The preparation of these financial statements requires management to make
estimates and assumptions that affect the reported amounts of assets and
liabilities at the date of the financial statements and the reported amounts of
revenues and expenses. Actual results could differ from those estimates.

Income Per Share

     Income per share is calculated based on net income and the weighted average
number of shares of common stock outstanding during the period.

Common Stock Offering

     In December 1995, the Company completed an initial public offering ("IPO")
of 1,000,000 shares of common stock, $.01 par value per share (the "Common
Stock"), and 1,000,000 Redeemable Common Stock Purchase Warrants (the
"Warrants"), at a purchase price of $3.60 per share of Common Stock and Warrant
sold together. The Company realized net proceeds from the IPO of approximately
$2,618,000. In January 1996, the Company completed an overallotment of an
additional 150,000 shares of Common Stock and 150,000 Warrants for net proceeds
of approximately $396,000.



<PAGE>




Item 2.  Management's Discussion and Analysis of Financial Condition and Results
         of Operations

General

     The Company generates revenues primarily from the sale, shipping,
licensing, leasing and installation of precast concrete products for the
construction, utility and farming industries. The Company's operating strategy
has involved producing innovative and proprietary products, including
Slenderwall(TM), a patent-pending, lightweight, energy efficient concrete and
steel exterior wall panel for use in building construction; J-J Hooks(TM)
Highway Safety Barrier, a patented, positive-connected highway safety barrier;
Sierra Wall, a sound barrier primarily for roadside use; and transportable
concrete buildings. In addition, the Company produces utility vaults, farm
products such as cattleguards, and water and feed troughs, and custom order
precast concrete products with various architectural surfaces.
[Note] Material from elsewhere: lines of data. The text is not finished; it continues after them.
-- ==== Sys2Proof/Tests/Slice0.lean ====
section
/-! SUPPORT. Tests of the model: what well-formedness refuses, words of the manual decoded, single steps with values
computed from the manual, and states that meet the hypotheses of each statement. -/

set_option Elab.async false

namespace Sys2Proof.Tests

open Sys2Proof.Machine

/-! ### Well-formedness: each check refuses an ill-formed term -/

theorem test_refuses_bnkLock_count : wellFormed (.bnkLock 5 0) = false := by decide
theorem test_refuses_bnkLock_name : wellFormed (.bnkLock 56 1) = false := by decide
theorem test_refuses_loopm_name : wellFormed (.loopm 56 3 0) = false := by decide
theorem test_refuses_bfx_width : wellFormed (.bfx 1 2 false 16 48) = false := by decide
theorem test_refuses_bfi_width : wellFormed (.bfi 1 2 63 1) = false := by decide
theorem test_refuses_vadd_integer_rounding : wellFormed (.vadd .i32 1 2 3 0 .rtz false) = false := by decide
theorem test_refuses_vadd_float_saturates : wellFormed (.vadd .fp32 1 2 3 0 .rne true) = false := by decide
theorem test_refuses_vsub_integer_rounding : wellFormed (.vsub .n16 1 2 3 0 .rup false) = false := by decide
theorem test_refuses_vmul_float_saturates : wellFormed (.vmul .bf16 1 2 3 0 .rne true) = false := by decide
theorem test_refuses_vfma_integer : wellFormed (.vfma .i32 1 2 3 0 .rne false) = false := by decide
theorem test_refuses_vabs_unsigned : wellFormed (.vabs .n8 1 2 0 false) = false := by decide
theorem test_refuses_vabs_float_saturates : wellFormed (.vabs .fp32 1 2 0 true) = false := by decide
theorem test_refuses_vadds_integer_rounding : wellFormed (.vadds .i8 1 2 3 0 .rdn) = false := by decide
theorem test_refuses_vmuls_integer_rounding : wellFormed (.vmuls .i16 1 2 3 0 .rtz) = false := by decide
theorem test_refuses_vfmas_integer : wellFormed (.vfmas .n32 1 2 3 0 .rne) = false := by decide
theorem test_refuses_vdiv_integer : wellFormed (.vdiv .i32 1 2 3 0 .rne) = false := by decide
theorem test_refuses_vsqrt_integer : wellFormed (.vsqrt .n32 1 2 0 .rne) = false := by decide
theorem test_refuses_vshl_float : wellFormed (.vshl .fp32 1 2 3 0) = false := by decide
theorem test_refuses_vshr_float : wellFormed (.vshr .bf16 1 2 3 0) = false := by decide
theorem test_refuses_vsra_float : wellFormed (.vsra .fp32 1 2 3 0) = false := by decide
theorem test_refuses_vshli_float : wellFormed (.vshli .fp32 1 2 0 1) = false := by decide
theorem test_refuses_vshri_float : wellFormed (.vshri .bf16 1 2 0 1) = false := by decide
theorem test_refuses_vsrai_float : wellFormed (.vsrai .fp32 1 2 0 1) = false := by decide
theorem test_refuses_vcvt_same_type : wellFormed (.vcvt .i32 .i32 1 2 0 .rne false) = false := by decide
theorem test_refuses_vcvt_high_same_width : wellFormed (.vcvt .fp32 .i32 1 2 0 .rne true) = false := by decide
theorem test_refuses_vcvt_four_to_one : wellFormed (.vcvt .i8 .i32 1 2 0 .rne false) = false := by decide
theorem test_refuses_vcvt_bf16_to_bytes : wellFormed (.vcvt .i8 .bf16 1 2 0 .rne false) = false := by decide
theorem test_refuses_vpack_word : wellFormed (.vpack .i32 1 2 3 0 false) = false := by decide
theorem test_refuses_vunpack_byte : wellFormed (.vunpack .i8 1 2 0 false) = false := by decide
theorem test_refuses_vrot_count : wellFormed (.vrot .i32 1 2 0 false 64) = false := by decide
theorem test_refuses_vext_index : wellFormed (.vext .i32 1 2 0 2) = false := by decide
theorem test_refuses_vred_integer_rounding : wellFormed (.vred .i32 .add 1 2 0 .rtz false) = false := by decide
theorem test_refuses_vred_max_saturates : wellFormed (.vred .i32 .max 1 2 0 .rne true) = false := by decide
theorem test_refuses_vscan_narrow : wellFormed (.vscan .i16 .add 1 2 0 .rne false) = false := by decide
theorem test_refuses_vdot4_word : wellFormed (.vdot4 .i32 1 2 3 0 false) = false := by decide
theorem test_refuses_ld_signed_word : wellFormed (.ld false 3 false true 1 2 0) = false := by decide
theorem test_refuses_mop_float_wide : wellFormed (.mop .add .flt true false 2 3) = false := by decide
theorem test_refuses_mop_cas_odd : wellFormed (.mop .cas .nat false false 3 4) = false := by decide
theorem test_refuses_mop_saxpy_type : wellFormed (.mop .saxpy .nat false false 2 4) = false := by decide
theorem test_refuses_amo_fadd_wide : wellFormed (.amo .fadd 0 true false 2 3) = false := by decide
theorem test_refuses_amo_cas_top : wellFormed (.amo .cas 0 false false 56 3) = false := by decide
theorem test_refuses_barInit_pair : wellFormed (.barInit 1 3) = false := by decide
theorem test_refuses_tlRd_code : wellFormed (.tlRd 1 16) = false := by decide
theorem test_refuses_tlInc_code : wellFormed (.tlInc 1 12) = false := by decide
theorem test_refuses_tlAcq_code : wellFormed (.tlAcq 1 2 63) = false := by decide
theorem test_refuses_cpTabwL_pair : wellFormed (.cpTabwL 1 0) = false := by decide
theorem test_refuses_mxCfg_pair : wellFormed (.mxCfg 1 55) = false := by decide
theorem test_refuses_rld_size : wellFormed (.rld 0 1 2 false false 6) = false := by decide
theorem test_refuses_rld_signed_word : wellFormed (.rld 0 1 2 false true 3) = false := by decide
theorem test_refuses_rst_size : wellFormed (.rst 0 1 2 false 7) = false := by decide
theorem test_refuses_ramo_fadd_wide : wellFormed (.ramo .fadd 0 true 0 1 2) = false := by decide
theorem test_refuses_ramo_cas_odd : wellFormed (.ramo .cas 0 false 0 1 3) = false := by decide
theorem test_refuses_capmkNew_pair : wellFormed (.capmkNew 0 3) = false := by decide
theorem test_refuses_capmkDer_pair : wellFormed (.capmkDer 0 5 1) = false := by decide
theorem test_refuses_rmaPut_pair : wellFormed (.rmaPut 0 1 3 false) = false := by decide
theorem test_refuses_rmaGet_pair : wellFormed (.rmaGet 0 1 56) = false := by decide
theorem test_refuses_rmaReg_pair : wellFormed (.rmaReg 0 7) = false := by decide

theorem test_admits_0 : wellFormed (.bnkLock 55 1) = true := by decide
theorem test_admits_1 : wellFormed (.loopm 55 15 7) = true := by decide
theorem test_admits_2 : wellFormed (.bfx 1 2 false 15 48) = true := by decide
theorem test_admits_3 : wellFormed (.bfi 1 2 0 63) = true := by decide
theorem test_admits_4 : wellFormed (.vrot .i32 1 2 0 false 63) = true := by decide
theorem test_admits_5 : wellFormed (.vext .i8 1 2 31 7) = true := by decide
theorem test_admits_6 : wellFormed (.mop .cas .nat true false 54 4) = true := by decide
theorem test_admits_7 : wellFormed (.tlRd 1 15) = true := by decide
theorem test_admits_8 : wellFormed (.tlRd 1 64) = true := by decide
theorem test_admits_9 : wellFormed (.tlInc 1 13) = true := by decide
theorem test_admits_10 : wellFormed (.rld 0 1 2 false false 5) = true := by decide
theorem test_admits_11 : wellFormed (.capmkNew 0 2) = true := by decide
theorem test_admits_12 : wellFormed (.vcvt .bf16 .fp32 1 2 0 .rdn true) = true := by decide

/-! ### Decoding: words of chapters 07, 10, 14, 17, 20, 21, 23, 24 of the manual, and words written out from the formats -/

/-- addi g5, g4, 16 (XI: opcode, gd, ga, imm13) -/
theorem test_decodes_addi : decode .x (0b0000011 * 2 ^ 25 + 5 * 2 ^ 19 + 4 * 2 ^ 13 + 16) = some (.addi 5 4 16) := by decide +kernel
theorem test_decodes_bfx : decode .x (0b0100001 * 2 ^ 25 + 20 * 2 ^ 19 + 7 * 2 ^ 13 + 9 * 2 ^ 6 + 47) = some (.bfx 20 7 false 9 47) := by decide +kernel
theorem test_decodes_bfi : decode .x (0b0100010 * 2 ^ 25 + 53 * 2 ^ 19 + 50 * 2 ^ 13 + 9 * 2 ^ 6 + 47) = some (.bfi 53 50 9 47) := by decide +kernel
theorem test_decodes_loopm : decode .pfx (0x04014600) = some (.loopm 10 3 0) := by decide +kernel
theorem test_decodes_shw : decode .x (0x6044400D) = some (.shw 8 13 34) := by decide +kernel
theorem test_decodes_shw1 : decode .x (0x6004400D) = some (.shw 0 13 34) := by decide +kernel
/-- br p2, -3 -/
theorem test_decodes_br : decode .br (0b0000001 * 2 ^ 25 + 2 * 2 ^ 22 + (2 ^ 18 - 3)) = some (.br 2 false 0x3FFFD) := by decide +kernel
/-- vadd.f32 v3, v1, v2 -/
theorem test_decodes_vadd : decode .v (0b0000001 * 2 ^ 25 + 3 * 2 ^ 20 + 1 * 2 ^ 15 + 2 * 2 ^ 10 + 1 * 2 ^ 5) = some (.vadd .fp32 3 1 2 0 .rne false) := by decide +kernel
theorem test_decodes_vadds : decode .v (0x1020B018) = some (.vadds .bf16 2 1 24 0 .rne) := by decide +kernel
theorem test_decodes_vred : decode .v (0x6C418030) = some (.vred .bf16 .add 4 3 0 .rne false) := by decide +kernel
theorem test_decodes_vld : decode .mm (0x06530000) = some (.vld false .w4 false 0 5 12) := by decide +kernel
theorem test_decodes_fsSend : decode .en (0x80000080) = some (.fsSend 0 0 true) := by decide +kernel
theorem test_decodes_rld : decode .en (0x88259504) = some (.rld 2 22 21 false false 4) := by decide +kernel
theorem test_decodes_capmkNew : decode .en (0x96160000) = some (.capmkNew 1 24) := by decide +kernel
theorem test_decodes_capst : decode .en (0x9415C000) = some (.capst 1 23 false) := by decide +kernel
theorem test_decodes_capld : decode .en (0x9221C000) = some (.capld 2 7 false) := by decide +kernel
theorem test_decodes_tlAcq : decode .en (0x1008490B) = some (.tlAcq 9 33 11) := by decide +kernel
theorem test_decodes_cpGo : decode .en (0x20000080) = some (.cpGo 0 0 true) := by decide +kernel
theorem test_decodes_mxGo : decode .en (0x42100000) = some (.mxGo 1 false false) := by decide +kernel
theorem test_decodes_mxDrain : decode .en (0x460D0000) = some (.mxDrain 0 52 false) := by decide +kernel
theorem test_decodes_mxFmt : decode .en (0x4C002900) = some (.mxFmt 0 41) := by decide +kernel
theorem test_decodes_mxRd : decode .en (0x50430000) = some (.mxRd 4 12) := by decide +kernel
theorem test_decodes_vpFwd : decode .en (0x60100080) = some (.vpFwd 1 true) := by decide +kernel
theorem test_decodes_vpBwd : decode .en (0x62200080) = some (.vpBwd 2 true) := by decide +kernel
theorem test_decodes_vpMerge : decode .en (0x64034E00) = some (.vpMerge 13 14) := by decide +kernel
theorem test_decodes_vpRd : decode .en (0x6622C001) = some (.vpRd 2 11 true) := by decide +kernel
theorem test_decodes_eqSnap : decode .en (0x76000000) = some (.eqSnap 0) := by decide +kernel
theorem test_decodes_eqSize : decode .en (0x7C028900) = some (.eqSize 10 9 0) := by decide +kernel
theorem test_decodes_cpChk : decode .en (0x28500001) = some (.cpChk 1 1 false true) := by decide +kernel
theorem test_decodes_chase : decode .en (0x900A2902) = some (.chase 0 40 41 true false) := by decide +kernel

/-! ### States for the tests -/

open Sys2Proof.Stmt

/-- A task that runs. -/
def task0 : Task where
  ctx := 0
  entry := 0
  regs := [1, 2, 3, 4, 5, 6, 7, 8]
  q := 0
  launch := none
  record := none
  done := 0
  prio := 0

/-- A core that runs a task and has nothing pending. -/
def core0 : Core := { Core.init with task := some task0, begun := true }

/-- A resident context whose domain is ranks 0 and 5. -/
def ctx0 : Ctx := { Ctx.absent with resident := true, members := [0, 5], tring := 4096, area := 65536, ncore := 512 }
     This Form 10-QSB contains forward-looking statements which involve risks
and uncertainties. The Company's actual results may differ significantly from
the results discussed in the forward-looking statements and the results for the
six months ended June 30, 1997 are not necessarily indicative of the results for
the Company's operations for the year ending December 31, 1997. Factors that
might cause such a difference include, but are not limited to, product demand,
the impact of competitive products and pricing, capacity and supply constraints
or difficulties, general business and economic conditions, the effect of the
Companies accounting policies and other risks detailed in the Company's Annual
Report, Form 10-KSB and other filings with the Securities and Exchange
Commission.


Results of Operations

     Three months ended June 30, 1997 compared to the three months ended June
30, 1996

     For the three months ended June 30, 1997, the Company had total revenue of
approximately $3,538,000 compared to total revenue of approximately $3,164,000
for the three months ended June 30, 1996, an increase of approximately $374,000,
or 12%. Total product sales were approximately $3,164,000 for the three months
ended June 30, 1997, a $344,000 increase over approximately $2,820,000 for the
same period in 1996. The increase in sales revenue was primarily the result of
increased soundwall sales during the 1997 period. Shipping and installation
revenue increased from approximately $344,000 for the three months ended June
30, 1996 to approximately $374,000 for the same period in 1997, representing an
increase of $30,000, or 9% due to an increase in installation contracts.


<PAGE>


     Total cost of goods sold for the three months ended June 30, 1997 increased
by approximately $166,000 to approximately $2,596,000 from approximately
$2,430,000 for the three months ended June 30, 1996, representing an 7%
increase, primarily the result of increased revenue. Total cost of goods sold,
as a percentage of total revenue, decreased from approximately 77% for the three
months ended June 30, 1996, to approximately 73% for the three months ended June
30, 1997. In addition to production efficiencies experienced during the three
months ended June 30, 1997, the Company's cost of goods sold as a percentage of
total revenue decreased due in part to approximately $120,000 in product remakes
and repairs performed during the 1996 quarter which were not performed during
the 1997 quarter.

     For the three months ended June 30, 1997, the Company's general and
administrative expenses decreased by approximately $3,000 to approximately
$577,000, or 16% of total revenue, from approximately $580,000, or 18% of total
revenue, for the three months ended June 30, 1996.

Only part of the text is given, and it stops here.